In order to do the algebra correctly, we need help. We’re going to rely on software tools. Specifically, the sympy package. See https://docs.sympy.org/latest/index.html.

A little setup: we’ll import the package, initialize formula printing, and define a few symbols that will be used through the rest of the story.

from sympy import *
init_printing()
V, R, r, l, w, h, d = symbols("V R r l w h d")

Here’s the formula for volume of a Sphere.

We’ll start with spheres because the answers are known. This easily generalizes to any shape that has a volume.
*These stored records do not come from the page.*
/-- The encoder: the request of an operation, each offset written from 30_encoding.md R74 and R75. -/
def encode (c : Config) (i : Instr) : Request :=
  match i with
  | .v2WrMaskSet w val => encodeWrite w 0x00 val
  | .v2RdMaskSet w => encodeRead w 0x00
  | .v2WrMaskClr w val => encodeWrite w 0x04 val
  | .v2RdMaskClr w => encodeRead w 0x04
  | .v2WrIopCtrl w val => encodeWrite w 0x08 val
  | .v2RdIopCtrl w => encodeRead w 0x08
  | .v2WrIopSend0 w val => encodeWrite w 0x10 val
  | .v2RdIopSend0 w => encodeRead w 0x10
  | .v2WrIopSend1 w val => encodeWrite w 0x14 val
  | .v2RdIopSend1 w => encodeRead w 0x14
  | .v2WrIopRecv0 w val => encodeWrite w 0x18 val
  | .v2RdIopRecv0 w => encodeRead w 0x18
  | .v2WrIopRecv1 w val => encodeWrite w 0x1C val
  | .v2RdIopRecv1 w => encodeRead w 0x1C
  | .v2WrApCtrl w val => encodeWrite w 0x20 val
  | .v2RdApCtrl w => encodeRead w 0x20
  | .v2WrApSend0 w val => encodeWrite w 0x30 val
  | .v2RdApSend0 w => encodeRead w 0x30
  | .v2WrApSend1 w val => encodeWrite w 0x34 val
  | .v2RdApSend1 w => encodeRead w 0x34
  | .v2WrApRecv0 w val => encodeWrite w 0x38 val
  | .v2RdApRecv0 w => encodeRead w 0x38
  | .v2WrApRecv1 w val => encodeWrite w 0x3C val
  | .v2RdApRecv1 w => encodeRead w 0x3C
  | .v2Undefined w dir off val => encodeAccess (.window w) dir .b4 off val.toNat
  | .v4WrMaskSet w val => encodeWrite w c.v4OffMaskSet val
  | .v4RdMaskSet w => encodeRead w c.v4OffMaskSet
  | .v4WrMaskClr w val => encodeWrite w c.v4OffMaskClr val
  | .v4RdMaskClr w => encodeRead w c.v4OffMaskClr
  | .v4WrIopCtrl w val => encodeWrite w c.v4OffIopCtrl val
  | .v4RdIopCtrl w => encodeRead w c.v4OffIopCtrl
  | .v4WrApCtrl w val => encodeWrite w c.v4OffApCtrl val
  | .v4RdApCtrl w => encodeRead w c.v4OffApCtrl
  | .v4WrIopSend0 w val => encodeWrite w 0x700 val
  | .v4RdIopSend0 w => encodeRead w 0x700
  | .v4WrIopSend1 w val => encodeWrite w 0x704 val
  | .v4RdIopSend1 w => encodeRead w 0x704
  | .v4WrIopSend2 w val => encodeWrite w 0x708 val
  | .v4RdIopSend2 w => encodeRead w 0x708
  | .v4WrIopSend3 w val => encodeWrite w 0x70C val
  | .v4RdIopSend3 w => encodeRead w 0x70C
  | .v4WrIopRecv0 w val => encodeWrite w 0x710 val
  | .v4RdIopRecv0 w => encodeRead w 0x710
  | .v4WrIopRecv1 w val => encodeWrite w 0x714 val
  | .v4RdIopRecv1 w => encodeRead w 0x714
  | .v4WrIopRecv2 w val => encodeWrite w 0x718 val
  | .v4RdIopRecv2 w => encodeRead w 0x718
  | .v4WrIopRecv3 w val => encodeWrite w 0x71C val
  | .v4RdIopRecv3 w => encodeRead w 0x71C
  | .v4WrApSend0 w val => encodeWrite w 0x720 val
  | .v4RdApSend0 w => encodeRead w 0x720
  | .v4WrApSend1 w val => encodeWrite w 0x724 val
  | .v4RdApSend1 w => encodeRead w 0x724
  | .v4WrApSend2 w val => encodeWrite w 0x728 val
  | .v4RdApSend2 w => encodeRead w 0x728
  | .v4WrApSend3 w val => encodeWrite w 0x72C val
  | .v4RdApSend3 w => encodeRead w 0x72C
  | .v4WrApRecv0 w val => encodeWrite w 0x730 val
  | .v4RdApRecv0 w => encodeRead w 0x730
  | .v4WrApRecv1 w val => encodeWrite w 0x734 val
  | .v4RdApRecv1 w => encodeRead w 0x734
  | .v4WrApRecv2 w val => encodeWrite w 0x738 val
  | .v4RdApRecv2 w => encodeRead w 0x738
  | .v4WrApRecv3 w val => encodeWrite w 0x73C val
  | .v4RdApRecv3 w => encodeRead w 0x73C
  | .v4Undefined w dir off val => encodeAccess (.window w) dir .b4 off val.toNat
  | .regBadSize sp dir size off val => encodeAccess sp dir size off val
  | .ctlWrCpuCtrl val => encodeAccess .control .write .b4 c.a7iopOffCpuCtrl val.toNat
  | .ctlRdCpuCtrl => encodeAccess .control .read .b4 c.a7iopOffCpuCtrl 0
  | .ctlRdCpuStatus => encodeAccess .control .read .b4 c.a7iopOffCpuStatus 0
  | .ctlWrCpuStatus val => encodeAccess .control .write .b4 c.a7iopOffCpuStatus val.toNat
  | .ctlUndefined dir off val => encodeAccess .control dir .b4 off val.toNat
  | .mgmtInReserved0 p => encodeMgmtIn p
  | .mgmtInHello p => encodeMgmtIn p
  | .mgmtInHelloAck p => encodeMgmtIn p
  | .mgmtInPing p => encodeMgmtIn p
  | .mgmtInPingAck p => encodeMgmtIn p
  | .mgmtInEndpointStart p => encodeMgmtIn p
  | .mgmtInSetIopPowerState p => encodeMgmtIn p
  | .mgmtInPowerStateAck p => encodeMgmtIn p
  | .mgmtInRollcall p => encodeMgmtIn p
  | .mgmtInReserved9 p => encodeMgmtIn p
  | .mgmtInReserved10 p => encodeMgmtIn p
  | .mgmtInSetApPowerState p => encodeMgmtIn p
  | .mgmtInReserved12 p => encodeMgmtIn p
  | .mgmtInReserved13 p => encodeMgmtIn p
  | .mgmtInReserved14 p => encodeMgmtIn p
  | .mgmtInReserved15 p => encodeMgmtIn p
  | .mgmtOutHello => encodeMgmtOut (helloPayload c)
  | .mgmtOutPingAck p => encodeMgmtOut p
  | .mgmtOutRollcall mask block ended => encodeMgmtOut (rollcallPayload c mask block ended)
  | .mgmtOutPowerStateAck => encodeMgmtOut (powerStateAckPayload c)
  | .mbSend q m => encodeNamed .mbSend (queueByte q + 2 ^ 8 * messageNat m)
  | .mbRecv q => encodeNamed .mbRecv (queueByte q)
  | .mbSetIntMask w bits => encodeNamed .mbSetIntMask (winByte w + 2 ^ 8 * bits.toNat)
  | .mbClrIntMask w bits => encodeNamed .mbClrIntMask (winByte w + 2 ^ 8 * bits.toNat)
  | .mbSetDirEn q b => encodeNamed .mbSetDirEn (queueByte q + 2 ^ 8 * b.toNat)
  | .status q => encodeNamed .status (queueByte q)
  | .sendToAp m => encodeNamed .sendToAp (messageNat m)
  | .receiveFromAp => encodeNamed .receiveFromAp (0)
  | .sendToIop m => encodeNamed .sendToIop (messageNat m)
  | .receiveFromIop => encodeNamed .receiveFromIop (0)
  | .registerControlEndpoint id handler => encodeNamed .registerControlEndpoint (id.toNat + 2 ^ 32 * handler)
  | .registerUserEndpoint id handler => encodeNamed .registerUserEndpoint (id.toNat + 2 ^ 32 * handler)
  | .sendControlMessage id payload => encodeNamed .sendControlMessage (id.toNat + 2 ^ 32 * payload.toNat)
  | .sendUserMessage id payload => encodeNamed .sendUserMessage (id.toNat + 2 ^ 32 * payload.toNat)
  | .startOrWakeup => encodeNamed .startOrWakeup (0)
  | .buildRollcall => encodeNamed .buildRollcall (0)
  | .bhIop => encodeNamed .bhIop (0)
  | .bhAp => encodeNamed .bhAp (0)
  | .mgmtDispatch p => encodeNamed .mgmtDispatch (p.toNat)
  | .routeRegistered m => encodeNamed .routeRegistered (messageNat m)
  | .routeUnregistered m => encodeNamed .routeUnregistered (messageNat m)
  | .reset => encodeNamed .reset (0)

/-! ### Bare words of the opcode table -/

/-- The generation whose rows fix an access word: only V4 rows have offsets of 0x700 to 0x73C
(30_encoding.md R74, R75; log entry 14). -/
def genOfTableWord (w : Nat) : Gen := if 0x700 ≤ w % 2 ^ 12 ∧ w % 2 ^ 12 ≤ 0x73C then .v4 else .v2

/-- The request of a bare word of the opcode table: up to 32 bits an access to window `APW` (every bit above
is zero: a 32-bit access of data zero), up to 64 bits an inbound management payload (log entry 14). -/
def tableRequest (nbits w : Nat) : Option Request :=
  if nbits = 0 then none
  else if nbits ≤ 32 then some { port := .space (.window .apw), bytes := leBytes accessBytes w }
  else if nbits ≤ 64 then some { port := .mgmtIn, bytes := leBytes 8 w }
  else none

/-- The configuration `c` with the generation that a bare word of the opcode table needs. -/
def tableConfig (c : Config) (nbits w : Nat) : Config :=
  if nbits ≤ 32 then { c with gen := genOfTableWord w } else c

/-- The operation that the decoder reads from a bare word of the opcode table. -/
def decodeTableWord (nbits w : Nat) : Option Instr :=
  match tableRequest nbits w with
  | none => none
  | some r =>
    match decode (tableConfig Config.default nbits w) r with
    | .ok i => some i
    | .error _ => none

end Sys2Proof
end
What matters is the value for \(V\).

sphere = Eq(V, Rational(4,3)*pi*r**3)
sphere
\begin{equation*} \displaystyle V = \frac{4 \pi r^{3}}{3} \end{equation*}

We can solve this for \(r\).

Eq(r, solve(sphere, r)[0])
\begin{equation*} \displaystyle r = \frac{\sqrt[3]{6} \sqrt[3]{V}}{2 \sqrt[3]{\pi}} \end{equation*}

In the sphere case, computing volume from radius and then solving for the radius is obviously pointless. In all other cases, however, we will start with some formula that gives us a volume. From that, volume, we can then deduce the equivalent sphere radius and the difficulty for the given shape.

The problem with solving for \(r\) is we get an ugly-looking formula. Really paralyzingly ugly. Kind of turn-to-stone if you look at it, Medusa-scale of ugly.
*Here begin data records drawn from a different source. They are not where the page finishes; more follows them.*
-- ==== Sys2Proof/Machine/Core.lean ====
section
/-! DEFINITION. The machine behind the host's interface. -/

def Sys2Proof.core : Host.Core :=
  { State := Sys2Proof.Machine.State, Fault := Sys2Proof.Machine.Fault,
    Refusal := Sys2Proof.Machine.Refusal, step := Sys2Proof.Machine.step,
    reset := Sys2Proof.Machine.State.reset }
end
The good news, is it has a form of \(S_s \sqrt[3]{V}\), where the \(S_s\) is the shape-specific constant, appropriate for spheres. You don’t have to trust me on this. We’ll get out the crowbar and take these formulae apart to see how the work inside.
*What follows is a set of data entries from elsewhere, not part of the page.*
-- ==== Sys2Proof/Laws/Ops.lean ====
section
/-! SUPPORT. One specification for each shared operation: everything it can do, so that a proof cites it
and unfolds nothing. -/

namespace Sys2Proof.Machine

/-! ### Transport -/

/-- A send to an enabled direction pushes (40_mailbox_ops.md R100). -/
theorem mbSend_of_enabled {q : QId} {s : State} (m : Message) (h : (s.queue q).en = true) :
    mbSend q m s = s.setQueue q
      { s.queue q with
        inbox := (s.queue q).inbox ++ [m]
        count := (s.queue q).count + 1
        bhPending := (s.queue q).bhPending || bhRegistered s.cfg q } := by
  simp [mbSend, h]

/-- A send to a disabled direction is only logged (40_mailbox_ops.md R100). -/
theorem mbSend_of_disabled {q : QId} {s : State} (m : Message) (h : (s.queue q).en = false) :
    mbSend q m s = diag (.disabledSend q) s := by
  simp [mbSend, h]

theorem mbRecv_of_disabled {q : QId} {s : State} (h : (s.queue q).en = false) :
    mbRecv q s = (none, diag (.disabledRecv q) s) := by
  simp [mbRecv, h]

theorem mbRecv_of_latched {q : QId} {s : State} (h : (s.queue q).en = true)
    (hu : (s.queue q).underflow = true) : mbRecv q s = (none, s) := by
  simp [mbRecv, h, hu]

theorem mbRecv_of_empty {q : QId} {s : State} (h : (s.queue q).en = true)
    (hu : (s.queue q).underflow = false) (hc : (s.queue q).count = 0) :
    mbRecv q s
      = (none, diag (.underflow q) (s.setQueue q { s.queue q with underflow := true })) := by
  simp [mbRecv, h, hu, hc]

theorem mbRecv_of_message {q : QId} {s : State} {m : Message} {rest : List Message}
    (h : (s.queue q).en = true) (hu : (s.queue q).underflow = false) (hc : (s.queue q).count ≠ 0)
    (hi : (s.queue q).inbox = m :: rest) :
    mbRecv q s
      = (some (stampDepth s.cfg (s.queue q).count m),
          s.setQueue q { s.queue q with inbox := rest, count := (s.queue q).count - 1 }) := by
  simp [mbRecv, h, hu, hc, hi]

/-- Everything a receive can do (40_mailbox_ops.md R102). -/
theorem mbRecv_cases (q : QId) (s : State) :
    ((s.queue q).en = false ∧ mbRecv q s = (none, diag (.disabledRecv q) s))
    ∨ ((s.queue q).en = true ∧ (s.queue q).underflow = true ∧ mbRecv q s = (none, s))
    ∨ ((s.queue q).en = true ∧ (s.queue q).underflow = false ∧ (s.queue q).count = 0
      ∧ mbRecv q s = (none, diag (.underflow q) (s.setQueue q { s.queue q with underflow := true })))
    ∨ ((s.queue q).en = true ∧ (s.queue q).underflow = false ∧ (s.queue q).count ≠ 0
      ∧ (s.queue q).inbox = [] ∧ mbRecv q s = (none, s))
    ∨ (∃ m rest, (s.queue q).en = true ∧ (s.queue q).underflow = false ∧ (s.queue q).count ≠ 0
      ∧ (s.queue q).inbox = m :: rest
      ∧ mbRecv q s
        = (some (stampDepth s.cfg (s.queue q).count m),
            s.setQueue q { s.queue q with inbox := rest, count := (s.queue q).count - 1 })) := by
  cases he : (s.queue q).en
  · exact .inl ⟨rfl, mbRecv_of_disabled he⟩
  cases hu : (s.queue q).underflow
  · by_cases hc : (s.queue q).count = 0
    · exact .inr (.inr (.inl ⟨rfl, rfl, hc, mbRecv_of_empty he hu hc⟩))
    cases hi : (s.queue q).inbox with
    | nil => exact .inr (.inr (.inr (.inl ⟨rfl, rfl, hc, rfl, by simp [mbRecv, he, hu, hc, hi]⟩)))
    | cons m rest =>
      exact .inr (.inr (.inr (.inr ⟨m, rest, rfl, rfl, hc, rfl, mbRecv_of_message he hu hc hi⟩)))
  · exact .inr (.inl ⟨rfl, rfl, mbRecv_of_latched he hu⟩)

/-- What a queue operation leaves alone outside its queue and the trace. -/
structure QueueFrame (q : QId) (s t : State) : Prop where
  cfg : t.cfg = s.cfg
  other : ∀ q', q' ≠ q → t.queue q' = s.queue q'
  iopw : t.iopw = s.iopw
  apw : t.apw = s.apw
  runState : t.runState = s.runState
  cpuCtrl : t.cpuCtrl = s.cpuCtrl
  ep0Status : t.ep0Status = s.ep0Status
  rollcallQ : t.rollcallQ = s.rollcallQ
  inputs : t.inputs = s.inputs
  replies : t.replies = s.replies
  result : t.result = s.result
  freeIdx : t.freeIdx = s.freeIdx
  live : t.live = s.live
  en : (t.queue q).en = (s.queue q).en
  trace : s.trace <+: t.trace

theorem QueueFrame.refl (q : QId) (s : State) : QueueFrame q s s where
  cfg := rfl
  other := fun _ _ => rfl
  iopw := rfl
  apw := rfl
  runState := rfl
  cpuCtrl := rfl
  ep0Status := rfl
  rollcallQ := rfl
  inputs := rfl
  replies := rfl
  result := rfl
  freeIdx := rfl
  live := rfl
  en := rfl
  trace := List.prefix_refl _

theorem QueueFrame.of_setQueue {q : QId} {s : State} {v : QueueState} (h : v.en = (s.queue q).en) :
    QueueFrame q s (s.setQueue q v) where
  cfg := by simp
  other := fun _ hq => queue_setQueue_ne s v hq
  iopw := by simp
  apw := by simp
  runState := by simp
  cpuCtrl := by simp
  ep0Status := by simp
  rollcallQ := by simp
  inputs := by simp
  replies := by simp
  result := by simp
  freeIdx := by simp
  live := by simp
  en := by simp [h]
  trace := by simp

theorem QueueFrame.diag {q : QId} {s t : State} (h : QueueFrame q s t) (d : Diag) :
    QueueFrame q s (diag d t) where
  cfg := h.cfg
  other := by simpa using h.other
  iopw := h.iopw
  apw := h.apw
  runState := h.runState
  cpuCtrl := h.cpuCtrl
  ep0Status := h.ep0Status
  rollcallQ := h.rollcallQ
  inputs := h.inputs
  replies := h.replies
  result := h.result
  freeIdx := h.freeIdx
  live := h.live
  en := by simpa using h.en
  trace := h.trace.trans (List.prefix_append _ _)

theorem mbSend_frame (q : QId) (m : Message) (s : State) : QueueFrame q s (mbSend q m s) := by
  cases h : (s.queue q).en
  · simpa [mbSend_of_disabled m h] using (QueueFrame.refl q s).diag (.disabledSend q)
  · simpa [mbSend_of_enabled m h] using QueueFrame.of_setQueue (q := q) (s := s) (by simp)

theorem mbRecv_frame (q : QId) (s : State) : QueueFrame q s (mbRecv q s).2 := by
  rcases mbRecv_cases q s with ⟨_, h⟩ | ⟨_, _, h⟩ | ⟨_, _, _, h⟩ | ⟨_, _, _, _, h⟩ | ⟨m, rest, _, _, _, _, h⟩
    <;> rw [h]
  · exact (QueueFrame.refl q s).diag _
  · exact QueueFrame.refl q s
  · exact (QueueFrame.of_setQueue (v := { s.queue q with underflow := true }) rfl).diag _
  · exact QueueFrame.refl q s
  · exact QueueFrame.of_setQueue rfl

/-- A send keeps the latch and grows its queue by at most one message, the count with it. -/
theorem mbSend_queue (q : QId) (m : Message) (s : State) :
    ((mbSend q m s).queue q).underflow = (s.queue q).underflow
    ∧ (s.queue q).inbox <+: ((mbSend q m s).queue q).inbox
    ∧ ((mbSend q m s).queue q).count + (s.queue q).inbox.length
      = (s.queue q).count + ((mbSend q m s).queue q).inbox.length := by
  cases h : (s.queue q).en
  · simp [mbSend_of_disabled m h]
  · simp [mbSend_of_enabled m h]; omega

/-- A send makes the callback pending exactly when it is registered and the push happened
(10_state.md R24). -/
theorem mbSend_bhPending (q : QId) (m : Message) (s : State) :
    ((mbSend q m s).queue q).bhPending
      = ((s.queue q).bhPending
        || (bhRegistered s.cfg q
          && decide ((s.queue q).inbox.length < ((mbSend q m s).queue q).inbox.length))) := by
  cases h : (s.queue q).en
  · simp [mbSend_of_disabled m h]
  · simp [mbSend_of_enabled m h]

/-- A receive leaves the pending flag alone. -/
theorem mbRecv_bhPending (q : QId) (s : State) :
    ((mbRecv q s).2.queue q).bhPending = (s.queue q).bhPending := by
  rcases mbRecv_cases q s with ⟨_, h⟩ | ⟨_, _, h⟩ | ⟨_, _, _, h⟩ | ⟨_, _, _, _, h⟩ | ⟨m, rest, _, _, _, _, h⟩
    <;> simp [h]

/-- A receive never clears the latch, and it removes what its count loses. -/
theorem mbRecv_queue (q : QId) (s : State) :
    ((s.queue q).underflow = true → ((mbRecv q s).2.queue q).underflow = true)
    ∧ ((s.queue q).underflow = true → ((mbRecv q s).2.queue q).inbox = (s.queue q).inbox)
    ∧ ((s.queue q).count = (s.queue q).inbox.length →
      ((mbRecv q s).2.queue q).count = ((mbRecv q s).2.queue q).inbox.length) := by
  rcases mbRecv_cases q s with ⟨_, h⟩ | ⟨_, _, h⟩ | ⟨_, hu, _, h⟩ | ⟨_, hu, _, _, h⟩ | ⟨m, rest, _, hu, _, hi, h⟩
    <;> rw [h] <;> simp_all

/-! ### The engine -/

/-- Everything an operation of the engine other than a receive can do: it sends to queue AP, moves its
protocol state, uses up replies and appends to the trace. -/
structure EngineFrame (s t : State) : Prop where
  cfg : t.cfg = s.cfg
  iop : t.iop = s.iop
  iopw : t.iopw = s.iopw
  apw : t.apw = s.apw
  runState : t.runState = s.runState
  cpuCtrl : t.cpuCtrl = s.cpuCtrl
  inputs : t.inputs = s.inputs
  result : t.result = s.result
  freeIdx : t.freeIdx = s.freeIdx
  live : t.live = s.live
  apEn : t.ap.en = s.ap.en
  apUnderflow : t.ap.underflow = s.ap.underflow
  apInbox : s.ap.inbox <+: t.ap.inbox
  apCount : t.ap.count + s.ap.inbox.length = s.ap.count + t.ap.inbox.length
  apPending : t.ap.bhPending
    = (s.ap.bhPending || (s.cfg.bhRegisteredAp && decide (s.ap.inbox.length < t.ap.inbox.length)))
  replies : t.replies <:+ s.replies
  trace : s.trace <+: t.trace
  rollcall : (s.ep0Status ≠ .waitRollcall → s.rollcallQ = []) →
    t.ep0Status ≠ .waitRollcall → t.rollcallQ = []

theorem EngineFrame.refl (s : State) : EngineFrame s s where
  cfg := rfl
  iop := rfl
  iopw := rfl
  apw := rfl
  runState := rfl
  cpuCtrl := rfl
  inputs := rfl
  result := rfl
  freeIdx := rfl
  live := rfl
  apEn := rfl
  apUnderflow := rfl
  apInbox := List.prefix_refl _
  apCount := rfl
  apPending := by simp
  replies := List.suffix_refl _
  trace := List.prefix_refl _
  rollcall := id

theorem EngineFrame.trans {s t u : State} (h : EngineFrame s t) (k : EngineFrame t u) :
    EngineFrame s u where
  cfg := k.cfg.trans h.cfg
  iop := k.iop.trans h.iop
  iopw := k.iopw.trans h.iopw
  apw := k.apw.trans h.apw
  runState := k.runState.trans h.runState
  cpuCtrl := k.cpuCtrl.trans h.cpuCtrl
  inputs := k.inputs.trans h.inputs
  result := k.result.trans h.result
  freeIdx := k.freeIdx.trans h.freeIdx
  live := k.live.trans h.live
  apEn := k.apEn.trans h.apEn
  apUnderflow := k.apUnderflow.trans h.apUnderflow
  apInbox := h.apInbox.trans k.apInbox
  apCount := by have := h.apCount; have := k.apCount; omega
  apPending := by
    have hl := h.apInbox.length_le
    have kl := k.apInbox.length_le
    rw [k.apPending, h.apPending, h.cfg]
    cases s.ap.bhPending <;> cases s.cfg.bhRegisteredAp <;> simp
    grind
  replies := k.replies.trans h.replies
  trace := h.trace.trans k.trace
  rollcall := fun r => k.rollcall (h.rollcall r)

theorem diag_engine (d : Diag) (s : State) : EngineFrame s (diag d s) :=
  { EngineFrame.refl s with trace := List.prefix_append _ _ }

/-- A send to the AP leaves the engine's own state alone. -/
theorem sendToAp_engine (m : Message) (s : State) : EngineFrame s (sendToAp m s) where
  cfg := (mbSend_frame .ap m s).cfg
  iop := (mbSend_frame .ap m s).other .iop (by decide)
  iopw := (mbSend_frame .ap m s).iopw
  apw := (mbSend_frame .ap m s).apw
  runState := (mbSend_frame .ap m s).runState
  cpuCtrl := (mbSend_frame .ap m s).cpuCtrl
  inputs := (mbSend_frame .ap m s).inputs
  result := (mbSend_frame .ap m s).result
  freeIdx := (mbSend_frame .ap m s).freeIdx
  live := (mbSend_frame .ap m s).live
  apEn := (mbSend_frame .ap m s).en
  apUnderflow := (mbSend_queue .ap m s).1
  apInbox := (mbSend_queue .ap m s).2.1
  apCount := (mbSend_queue .ap m s).2.2
  apPending := mbSend_bhPending .ap m s
  replies := by
    have h := (mbSend_frame .ap m s).replies
    rw [sendToAp, h]
  trace := (mbSend_frame .ap m s).trace
  rollcall := by
    have h := (mbSend_frame .ap m s).ep0Status
    have k := (mbSend_frame .ap m s).rollcallQ
    rw [sendToAp, h, k]
    exact id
The goal is to have a different constant for each of the other shapes. We’re going to work out \(S_h\) for hemisphere, \(S_c\) for cone, \(S_u\) for cuboid, \(S_y\) for cylinder and \(S_p\) for a pyramid.

We can, with some patience, manually extract the constant factor ($:raw-latex:frac{sqrt[3]{6}}{2 sqrt[3]{pi}} $) from the above equation. This is an unpleasant, error-prone manual operation. Here’s what it looks like.

N((6**(1/3))/(2*pi**(1/3)))*V**Rational(1,3)
\begin{equation*} \displaystyle 0.6203504908994 \sqrt[3]{V} \end{equation*}

We can confirm that the algebra was done error-free, by trying to simplify it. The messy-looking code blob represents the \(R_s\) constant value from the original equation.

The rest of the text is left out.